Short Answer: Your questions seems premised on the idea that religion in particular causes violence. There is no evidence to that effect.
It's better to ask if any group of humans will, given the power to do so, never commit violence against other groups. Evolutionary theory says no. If we believe we can benefit from from violence we will use it. We don't need religion to justify warfare, we can always find an excuse. Religion likely stops more wars than it enables.
The key factor in violence is a group of humans acquiring the ability to profitably commit violence against others. It is the capacity to profit from violence that comes first. All rationalizations on the morality of the violence, including religious ones, come later.
In the case of large organized religions, this usually means become allied with some state and becoming an established religion. When the religion becomes an arm of the state, the potential for violence is very high.
Religion disconnected from the state cause little violence and the more disconnected from the state, the less violence they cause.
Outlaw sects hiding in the shadows of the state rarely cause violence. Christianity existed peacefully for over 300 years in the Roman Empire. It was not until it became a state religion that we see begin to be used to rationalize violence. The same pattern occurred in Buddhism.
Conversely, Islam has militarism built into its core. Unlike, Jesus and Buddha, Mohamed was a military leader (and a very good one) yet during the Islamic golden age, Islamic polities were beacons of learning, trade, tolerance and in many wide areas, extremely peaceful compared to their contemporaries. Even, though many interpretations of the Koran seem to require Muslims to war constantly against the infidels, historically they only do so when war confer some material advantage.
Clearly, the effects of religion itself in promoting warfare if fairly minor and is overshadowed by more materialistic concerns and motives.
Long answer:
Religion is not especially violent. Objectively, in the last two hundred years, materialist atheist have proven much more brutal, bloody and warlike than the religious in the same time period. Every atheist dominated polity since the French Revolution as turned instantly muderolus and warring.
The 20th century is largely the story of the war against murderous states with ideologies founded in materialistic atheism, who adopted notionally secular ideologies but which functioned as religions in terms of their absolutism. It appears that if people do away with a supernatural religion, they just reinvent the same functional structure using a made up materialistic explanation. We get the worst of religion with none of its built in moral restraint.

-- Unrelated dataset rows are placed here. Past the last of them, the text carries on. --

-- ==== Sys2Proof/Machine/Matrix.lean ====
section
/-!
DEFINITION. The matrix engine: the truss bank and its split (R182 to R184), the accumulator store and its watermarks (R186,
R187), acceptance and conflicts (R184, R188, R189, R373), TRLD, TRFREE, MMA, ACRD, ACWR, ACZ, WMARK and ACCVT (R194 to R202).

Of a matrix job, `released` says that it is accepted, `dictId` is its place in the order of acceptance, `started` that it
has started, `ver` = 1 that it waits for the split of a SETC (R184), `list` the tiles and `use` the slots it uses once
started, `bytesDone` the watermark it found, `work` its partial results.
-/
namespace Sys2Proof.Machine

/-! ### The store and the bank -/

def trussRead (s : State) (p off n : Nat) : Bytes := memRead s.truss (p * 2 ^ 18 + off) n
def trussWrite (s : State) (p off : Nat) (bs : Bytes) : State :=
  { s with truss := memWrite s.truss (p * 2 ^ 18 + off) bs
           poison := if s.poison.isEmpty then s.poison else
             s.poison.filter (fun u => match u with
               | .truss q k => !(q == p && off ≤ k * 8 && k * 8 + 8 ≤ off + bs.length) | _ => true) }

def accRow (s : State) (p t r : Nat) : Bytes := memRead s.acc (p * 2 ^ 17 + t * 4096 + r * 128) 128
def setAccRow (s : State) (p t r : Nat) (bs : Bytes) : State :=
  { s with acc := memWrite s.acc (p * 2 ^ 17 + t * 4096 + r * 128) bs
           poison := s.poison.filter (fun u => match u with | .acc q k => !(q == p && k / 16 == t * 32 + r) | _ => true) }

/-- Watermark of a tile (R187). -/
def markOf (s : State) (p t : Nat) : Nat := kget 32 (s.pier p).marks t
def setMark (s : State) (p t w : Nat) : State :=
  s.setPier p { s.pier p with marks := if w == 32 then kdel t (s.pier p).marks else kput t w (s.pier p).marks }

def slotFree : Slot := ⟨false, 0, []⟩
def slotAt (s : State) (p n : Nat) : Slot := kget slotFree (s.pier p).slots n
def setSlot (s : State) (p n : Nat) (x : Slot) : State :=
  s.setPier p { s.pier p with slots := if x == slotFree then kdel n (s.pier p).slots else kput n x (s.pier p).slots }

/-- A slot becomes FREE; format and side field stay as TRLD left them (R193). -/
def unloadSlot (s : State) (p n : Nat) : State := setSlot s p n { slotAt s p n with loaded := false }

/-- Slots of the B region (R182). -/
def bSlots (s : State) (p : Nat) : Nat := 128 - 16 * (s.pier p).split

/-- The location word of MEMERR (R390). -/
def locWord (mem idx p : Nat) : Nat := 0xFF * 2 ^ 56 + mem * 2 ^ 52 + idx * 2 ^ 32 + pierY p * 2 ^ 16 + pierX p * 2 ^ 8

/-- The first poisoned row among bank bytes, and among rows of tiles. -/
def trussPoison (s : State) (p off n : Nat) : Option Nat :=
  s.poison.findSome? (fun u => match u with
    | .truss q k => if q == p && off < k * 8 + 8 && k * 8 < off + n then some (locWord 1 (k / 8) p) else none
    | _ => none)
def accPoison (s : State) (p t r : Nat) : Option Nat :=
  if s.poison.any (fun u => match u with | .acc q k => q == p && k / 16 == t * 32 + r | _ => false) then
    some (locWord 2 (t * 32 + r) p)
  else none

/-- A job reads an uncorrectable error in a memory of its pier: ERROR with MEMERR, counted at the pier's deck (R192, R389, R412). -/
def bankError (s : State) (p : Nat) (j : Job) (w : Nat) : State := jobError (countUncorr s (deckOfPier p)) p j .memerr w

/-! ### Formats of B (R183) -/

/-- The formats of A and B. -/
def matFmt (code : Nat) : Option Fmt :=
  match Fmt.ofCode code with
  | some .i8 => some .i8 | some .n8 => some .n8 | some .e4m3 => some .e4m3 | some .e5m2 => some .e5m2
  | some .bf16 => some .bf16 | some .e2m1x => some .e2m1x
  | _ => none

def bCols (f : Fmt) : Nat := if f == .e2m1x then 64 else 32
def bSlotsOf (f : Fmt) : Nat := if f == .bf16 then 2 else 1
def bRecord (f : Fmt) : Nat := match f with | .bf16 => 128 | .e2m1x => 34 | _ => 64
def matInt (f : Fmt) : Bool := f == .i8 || f == .n8

/-- Nibble k of a byte list: the code of element k (R58). -/
def nibble (bs : Bytes) (k : Nat) : Nat := (bs.getD (k / 2) 0).toNat / (if k % 2 == 0 then 1 else 16) % 16

/-- Column j of the B tile at a slot: its 64 elements. The bank keeps a column's bytes together. -/
def bColumn (s : State) (p slot : Nat) (f : Fmt) (j : Nat) : List FVal :=
  let base := slot * 2048
  if f == .e2m1x then
    let bs := trussRead s p (base + j * 32) 32
    let side := (slotAt s p slot).side
    (List.range 64).map (fun k => decodeE2 (leAt side (2 * j) 1) (leAt side (2 * j + 1) 1) (nibble bs k))
  else
    let n := fmtBits f / 8
    let bs := trussRead s p (base + j * 64 * n) (64 * n)
    (List.range 64).map (fun k => valueOf f (leAt bs (k * n) n))
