/-- ACCI_SPAN: status words that wait are stored; then the rotation grants one span (R235). -/
def execAcciSpan (p : Nat) (s : State) : Out :=
  let closing := (s.pier p).jobs.filter (fun j => j.cmd == .acci && j.status == .running && j.bytesDone != 0 && !acciWaits j)
  let s := closing.foldl (fun s j => acciClose s p j) s
  match pickRot (s.pier p).rotP (weightOf s p) (accReady s p) with
  | none => eventDone s
  | some (k, rot) =>
    match accJob s p (p * 8 + k) with
    | none => eventDone s
    | some j => eventDone (acciStep (s.setPier p { s.pier p with rotP := rot }) p j)

/-- ACCI_STALL_RESUME: an entry now serves the term at which the core's ACCI stalls; it takes that entry (R236). -/
def execAcciStallResume (p core : Nat) (s : State) : Out :=
  match accJob s p core with
  | none => .next s
  | some j =>
    match acciDesc j with
    | none => .next s
    | some d =>
      let sp := spanAt j.prog (j.list.drop 2)
      let t := (spanTerms sp).getD j.prog2 (0, 0)
      if j.ring.isSome && !s.quietPier p && j.status == .running && (imgLookup (s.pier p) d.id (bits (sp.headD 0) 23 0) t.1 j.ver).isSome then
        eventDone (acciStep s p { j with ring := none })
      else .next s

/-- ACCI_RESTART: a released job restarts from its first span (R221). -/
def execAcciRestart (p : Nat) (s : State) : Out :=
  match (List.range 8).findSome? (fun k =>
    if s.quietPier p || (accJob s p (p * 8 + k)).isSome then none else leastBy (fun j => j.prog2) (releasedJobs s p (p * 8 + k))) with
  | none => .next s
  | some j =>
    let j := { j with started := true, status := .running, released := false, prog := 0, prog2 := 0, tmpl2 := [] }
    eventDone (acciGo (setJobOn s p j) p j)

/-- SPAN_TABLE_COMMAND: the table controller performs one command (R203). -/
def execSpanTableCommand (p : Nat) (s : State) : Out :=
  let s := settleHeads s p .span
  match (s.pier p).jobs.find? (fun j => j.cmd == .dver && j.started && j.status == .running && j.prog == 0) with
  | some j => eventDone (dverGo s p j)
  | none =>
    match (List.range 8).findSome? (fun k => headReady s p k onTable) with
    | none => eventDone s
    | some j =>
      let q := startJob s p j
      eventDone (match j.cmd with
        | .dver => dverGo q.1 p q.2
        | .dret => dretGo q.1 p q.2
        | .dqry => dqryGo q.1 p q.2
        | _ => imginvGo q.1 p q.2)

/-- The oldest item that a core has sent to a pier: messages and announcements keep their order (R15). -/
def meshHead (s : State) (src p : Nat) : Option MeshItem :=
  s.mesh.find? (fun m => match m with
    | .msg m => m.src == src && pierOfCore m.dst == p
    | .ann a => a.src == src && a.pier == p)

/-- Something that this core sent earlier is held at an ingress, and holds all that it sent later (R221, R320). -/
def srcBlocked (s : State) (src seq : Nat) : Bool :=
  let older (m : Msg) : Bool := m.src == src && m.seq < seq
  s.cores.any (fun k => k.2.ingress.any older)
    || s.piers.any (fun p => p.2.held.any older || p.2.annHeld.any (fun a => a.src == src && a.seq < seq)
      || p.2.jobs.any (fun j => j.status == .parkedVersion && !j.sent && !j.released
        && (match j.msg with | some m => older m | none => false)))

/-- VERSION_ANNOUNCE: an announcement of a core reaches a pier (R220). A seventeenth held one waits at the ingress. -/
def execVersionAnnounce (src p : Nat) (s : State) : Out :=
  match meshHead s src p with
  | some (.ann a) =>
    if srcBlocked s src a.seq then .next s
    else
      let s := { s with mesh := s.mesh.erase (.ann a) }
      (match annApply s p a with
      | (s, true) => eventDone (annRetry s p)
      | (s, false) =>
        let x := s.pier p
        eventDone (s.setPier p { x with annHeld := x.annHeld ++ [a] }))
  | _ => .next s

/-! ### The commands -/

def execDinst (o : E3) (s : State) : Out := cmd3 s .span .dinst o false
def execDatom (o : E3) (s : State) : Out := cmd3 s .span .datom o false
def execEnc (o : E3) (s : State) : Out := cmd3 s .span .enc o true
def execDec (o : E3) (s : State) : Out := cmd3 s .span .dec o true
def execAcci (o : E3) (s : State) : Out := cmd3 s .span .acci o true
def execDver (o : E3) (s : State) : Out := cmd3 s .span .dver o false
def execDret (o : EDA) (s : State) : Out := cmd2 s .span .dret o false
def execDqry (o : E3) (s : State) : Out := cmd3 s .span .dqry o true
def execImginv (o : E3) (s : State) : Out := cmd3 s .span .imginv o false

end Sys2Proof.Machine
end

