/-- A generated record enters the placement network. -/
def launchWalk (s : State) (l r : Nat) : State :=
  match s.launch? l with
  | none => s
  | some x =>
    let h := recWord s x.vd r 3
    enterWalk (s.setLaunch l { x with unplaced := x.unplaced ++ [r] }) x.vd r (deckPier x.deck (bits h 7 0) (bits h 13 8))

/-- A unit that a reuse hit retires: one down on its launch's counter (R286, R307). -/
def reuseRetire (s : State) (l : Nat) : State :=
  match s.launch? l with
  | none => s
  | some x => addCounter (s.setLaunch l { x with retired := x.retired + 1 }) l (-1)

/-- UNIT_GENERATE: the next unit of a launch. -/
def execUnitGenerate (l : Nat) (s : State) : Out :=
  match s.launch? l with
  | none => .next s
  | some x =>
    let i := ((List.range (x.skip.length + 1)).map (fun k => x.next + k)).find? (fun i => !x.skip.contains i)
    match i with
    | none => .next s
    | some i =>
      if x.phase != .generating || s.quiet x.vd || x.unplaced.length ≥ 256 || x.reuseCopy.isSome then .next s
      else if i ≥ x.units then (s.setLaunch l { x with phase := .running, next := x.units }).done
      else
        let place (s : State) : Out :=
          match generate s l i with
          | none => .next s
          | some (r, s) => (launchWalk s l r).done
        if !pkPure x.pkt then place s
        else
          match reuseCheck s (launchAgent l) (vdCore s x.vd) x (jobTenant s x.jobid) i with
          | .wait s => s.done
          | .place s => place s
          | .retire s => (reuseRetire (s.setLaunch l { x with next := i + 1 }) l).done
          | .copy s vd stored gens =>
            match generate s l i with
            | none => .next s
            | some (r, s) =>
              (match s.launch? l with
              | some y => s.setLaunch l { y with reuseCopy := some ⟨r, vd, stored, gens, 0⟩ }
              | none => s).done

/-- REUSE_COPY_DONE: the copy of a hit goes on. When it is over and the stored generations still agree, the unit is retired;
when they differ or a fault stopped it, the unit is placed (R286). -/
def execReuseCopyDone (l : Nat) (s : State) : Out :=
  match s.launch? l with
  | none => .next s
  | some x =>
    match x.reuseCopy with
    | none => .next s
    | some k =>
      let r := k.record
      let ag := launchAgent l
      let atEnd (s : State) : State := dropArrived (match s.launch? l with
        | some y => s.setLaunch l { y with reuseCopy := none }
        | none => s) ag
      if s.quiet x.vd then .next s
      else if !x.live.contains r then (atEnd s).done
      else
        let h := recWord s x.vd r 3
        let p := pierAt (bits h 7 0) (bits h 13 8)
        let run := reuseCopyOut s ag l x k.vd p k.done (reuseSectors (k.stored.zip x.results))
        let stay (s : State) : Out :=
          (match s.launch? l with
          | some y => s.setLaunch l { y with reuseCopy := some { k with done := run.done } }
          | none => s).done
        if run.fault.isSome then (launchWalk (atEnd run.s) l r).done
        else if run.atEnd || agentBusy run.s ag then stay run.s
        else
          match allGens run.s ag k.vd (p * 8) k.stored with
          | .wait s => stay s
          | .fault s _ => (launchWalk (atEnd run.s) l r).done
          | .ok s gens =>
            if gens != k.gens then (launchWalk (atEnd s) l r).done
            else
              let s := atEnd s
              let s := match s.launch? l with
                | some y => s.setLaunch l { y with retired := y.retired + 1 }
                | none => s
              (retireUnit (setRecState s x.vd r stDone) x.vd l r).done

/-! ### Completion (R307, R311) -/

/-- The launch is over: Signal and the job's counter fall, its own counter is free. -/
def endLaunch (s : State) (l : Nat) (x : Launch) : State :=
  let s := s.setLaunch l { x with phase := .ended, leases := [] }
  jobSettle (dropCounter (endLaunchOf s x.queue x.jobid x.seq (pkSignal x.pkt)) l) x.jobid

/-- The record of a launch is written, and once it is performed the launch is over. -/
def recordLaunch (s : State) (l : Nat) (x : Launch) : State :=
  let y := { x with phase := .recording }
  let w := writeCompletion (s.setLaunch l y) (launchAgent l) x.vd x.jobid (pkRecord x.pkt)
    (completionRecord (if x.status == 2 then 2 else 1) x.cause l x.retired x.seq)
  if !w.2 then w.1.setLaunch l { x with phase := .ending }
  else if agentBusy w.1 (launchAgent l) then w.1
  else endLaunch w.1 l y

/-- LAUNCH_COMPLETE: the counter of a launch is zero. Its leases end, its record is written, and once that is performed the
launch is over. -/
def execLaunchComplete (l : Nat) (s : State) : Out :=
  match s.launch? l with
  | none => .next s
  | some x =>
    match x.phase with
    | .ended => .next s
    | .ending => if s.quiet x.vd then .next s else (recordLaunch s l x).done
    | .recording => if agentBusy s (launchAgent l) || s.quiet x.vd then .next s else (endLaunch s l x).done
    | _ =>
      match kget? s.counters l with
      | none => .next s
      | some k =>
        if k.value != 0 || s.quiet x.vd then .next s
        else
          let y := { x with phase := .recording, leases := [] }
          let s := s.setLaunch l y
          let asked := s.leaseReqs.filter (fun r => r.launch == l)
          let s : State := { s with leaseReqs := s.leaseReqs.filter (fun r => r.launch != l) }
          let gone := x.leases.map Prod.snd ++ asked.map (fun r => r.range)
          let s := if gone.isEmpty then s else retryFrames (gone.foldl (fun s r => unpinRange s x.vd r) s) x.jobid
          (recordLaunch s l y).done

/-! ### LAUNCH (R335) -/

/-- LAUNCH: the packet is read as loads; the slot and WIDX are written at the queue's home in one operation, which is one write to
the slot's tile (R159). -/
def execLaunch (o : E3) (s : State) : Out :=
  conclude s (gateE s [waits o.a, waits o.b] [.s o.d] fun x =>
    let a := (x.getS o.a).toNat
    let b := (x.getS o.b).toNat
    match (if b < 4096 then s.queue? b else none) with
    | none => trapFree s .illegal
    | some q =>
      if q.vd != x.vd then trapFree s .illegal
      else
        impure s <| if a % 64 != 0 then accessTrap s (addressFault a)
        else
          got (operand s a 64) (fun s p =>
            let r := releaseWait s s.cur
            if r.2 then .wait r.1
            else
              match r.1.queue? b with
              | none => .wait r.1
              | some q =>
                if q.widx - q.ridx < 2 ^ q.logSize then
                  got (engWriteAt r.1 s.cur x.jobid.toNat (sysWho q.vd (coreOfCtx s.cur)) (q.ring + 64 * (q.widx % 2 ^ q.logSize)) p)
                    (fun s _ => .ok (setD (writeWidx s b (q.widx + 1)) o.d (BitVec.ofNat 64 q.widx))) r.1
                else .ok (setD r.1 o.d (BitVec.allOnes 64))) s)

end Sys2Proof.Machine
end

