/-- UNIT_RELEASE: the job scheduler releases a PARKED unit, or a FAULTED one that ERET parked (log 68), at an entry pier (R49, R50). A
unit that waits for the pager is the pager's (R20, R377). While an engine result is pending the unit stays as it is (R47), and
the release is given again later (log 92). -/
def execUnitRelease (vd r p : Nat) (s : State) : Out :=
  match s.vdev? vd with
  | none => .next s
  | some v =>
    let st := recState s vd r
    if (st != stParked && st != stFaulted) || waitsPager s vd r || onContext s vd r || !v.piers.contains p || v.quiesced || framePending s vd r then .next s
    else (enterWalk (setRecState s vd r stReady) vd r p).done

/-! ### PREEMPT (R391) -/

/-- The cores that a mask word names (R391, R392); none outside the grid. -/
def maskCores (a : Nat) : List Nat :=
  let x := bits a 15 8
  if x ≥ 200 then [] else ((List.range 8).filter (fun k => bit a k)).map (fun k => pierAt x (bits a 21 16) * 8 + k)

/-- Is a mask word malformed? -/
def maskBad (a : Nat) : Bool := a / 2 ^ 22 != 0 || a % 256 == 0

/-- Every core of a virtual device. -/
def vdCores (s : State) (vd : Nat) : List Nat :=
  match s.vdev? vd with
  | some v => v.piers.flatMap (fun p => (List.range 8).map (fun k => p * 8 + k))
  | none => []

/-- The request of a target. -/
def preRequest (s : State) (ctx : Option Nat) (t : PreTarget) : PreReq :=
  match t with
  | .cores p mask => ⟨ctx, none, ((List.range 8).filter (fun k => bit mask k)).map (fun k => p * 8 + k), [], []⟩
  | .vd n => ⟨ctx, none, vdCores s n, [], []⟩
  | .job j => ⟨ctx, some j, match s.job? j with | some r => vdCores s r.vd | none => [], [], []⟩

/-- The target that PREEMPT's a names; none for a malformed word. -/
def preOperand (sel : PreemptSel) (a : Nat) : Option (Option PreTarget) :=
  match sel with
  | .cores => if maskBad a then none else some (if bits a 15 8 ≥ 200 then none else
      some (.cores (pierAt (bits a 15 8) (bits a 21 16)) (a % 256)))
  | .vd => if a / 65536 != 0 then none else some (some (.vd a))
  | .job => if a / 2 ^ 32 != 0 then none else some (some (.job a))

/-- How many of the units made PARKED are held on their contexts. -/
def preHeld (s : State) (q : PreReq) : Nat :=
  (q.parked.filter (fun u => let x := s.ctx u.1
    x.record == u.2.2 && x.vd == u.2.1 && (match x.stop with | some st => st.held | none => false))).length

def execPreempt (o : EPre) (s : State) : Out :=
  conclude s (gateE s [waits o.a] [.s o.d] fun x =>
    match preOperand o.sel (x.getS o.a).toNat with
    | none => trapFree s .illegal
    | some t =>
      atLevel s 3 <|
      match s.preempts.find? (fun q => q.ctx == some s.cur) with
      | some q =>
        if !q.todo.isEmpty || !q.waiting.isEmpty then .wait s
        else
          .ok (setD { s with preempts := s.preempts.erase q } o.d
            (BitVec.ofNat 64 (preHeld s q * 2 ^ 32 + q.parked.length)))
      | none =>
        match t with
        | none => .ok (setD s o.d 0)
        | some t =>
          let q := preRequest s (some s.cur) t
          if q.todo.isEmpty then .ok (setD s o.d 0) else .wait { s with preempts := s.preempts ++ [q] })

/-! ### DBGHALT (R392) -/

/-- Set or clear the halt of a core. -/
def setHalt (s : State) (k : Nat) (on : Bool) : State := s.setCore k { s.core k with halted := on, stepping := false }

/-- Has a core reached a boundary in every context but the one that asks, with no handler running? -/
def haltReached (s : State) (me k : Nat) : Bool :=
  (List.range 4).all (fun i => let x := s.ctx (k * 4 + i)
    k * 4 + i == me || (x.pfx.isEmpty && x.role != .handler))

/-- A DBGHALT form: the word of R391, then system level. -/
def haltForm (s : State) (o : EDA) (body : List Nat → Verdict) : Out :=
  conclude s (gateE s [waits o.a] [.s o.d] fun x =>
    let a := (x.getS o.a).toNat
    if maskBad a then trapFree s .illegal else atLevel s 3 (body (maskCores a)))

/-- DBGHALT: the cores stop at their next boundaries; the issuing context's own core stops once the instruction is done. -/
def execDbghalt (o : EDA) (s : State) : Out :=
  haltForm s o fun ks =>
    let own := coreOfCtx s.cur
    let s : State := (ks.filter (fun k => k != own)).foldl (fun s k => if (s.core k).halted then s else setHalt s k true) s
    if !ks.all (haltReached s s.cur) then .wait s
    else
      let s := if ks.contains own then setHalt s own true else s
      .ok (setD s o.d (BitVec.ofNat 64 ks.length))

def execDbghaltResume (o : EDA) (s : State) : Out := haltForm s o fun ks => .ok (ks.foldl (fun s k => setHalt s k false) s)

/-- DBGHALT.step: each halted core has one group to issue. -/
def execDbghaltStep (o : EDA) (s : State) : Out :=
  haltForm s o fun ks =>
    .ok (ks.foldl (fun s k => if (s.core k).halted then s.setCore k { s.core k with stepping := true } else s) s)

end Sys2Proof.Machine
end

I would also note that the idea that "religions cause wars" is fallacious. People fight whomever is nearest and the vast majority of wars are fought between coreligionist. It's impossible to point to a war which was caused purely or even primarily by religion. Instead, all notionally "religious wars" arise from a complex combinations of dynastic ambitions, lust for wealth by conquest, counter-attacks etc which are just wrapped up into religion.
Its also common for combatants to jump across religious lines in search of allies. France famously funded the Ottoman Empires attacks against the Holy Roman Empire to split its attention between the Ottomans and the rest of Europe. France also, though a Catholic country, funded the Protestants, particularly Gustave Aldophus of Sweden in the 30 years war.
Cromwell fought the Protestant Dutch, then allied with Catholic France against Catholic Spain.
The Christians dominated liberal-democracies allied with the atheist Soviets during WWII. (Even though the Soviets had destroyed the churches in their own domain and declared they would do the same every where when they conquered the world as "historical inevitability said they would.)
Religion relates to fostering war only in that makes people more militarily effective. The function of religion is to foster cooperation between co-religionist. Military success is all about internal cohesion and cooperation. The more internally cohesive and cooperative a religion makes a people, the more militarily effective it makes them. Historically, militarily effective peoples have also been deeply religious e.g. Sparta, Rome.
Historically, "religious wars" have just been the means to increase cooperation across political boundaries in order to fight larger wars.
The Famous Crusades where just a counterattack against the massive conquest of Christians lands the Islam's had carried out over the prior 400 years (itself land grabs more than Jihads.) Muslims and Christians spent most of their time fighting each other but by evoking religion, The Popes and the Mediterranean kingdoms, hoped to push the Muslims back or distract. They choose the holy land not only for its symbolic significance but because it was accessible by sea and not very mountainous.
Ventians provided the transport even though they made most of their money trading with the levant.
The Muslims at the time where busy fighting each other and pretty much ignored the invasion for two centuries as the Holy Land was not otherwise significant territory. When Saladin finally wiped out enough Muslim competitors to establish a broad kingdom, he just brushed the "Frankish Kingdoms" aside, even though they were nearly two centuries old at that time.
Historical evidence shows that the world's major religions suppress warfare internally strong textby making cooperation the ideal moral behavior. As religions become larger and larger, the rate of human on human violence drops.
The upshot is that is seems impossible for any group of humans for justifying war if the payoff seems high enough. We'll find a rationalization and cram it into whatever religion, ideology, philosophy or science we have on hand to justify our war.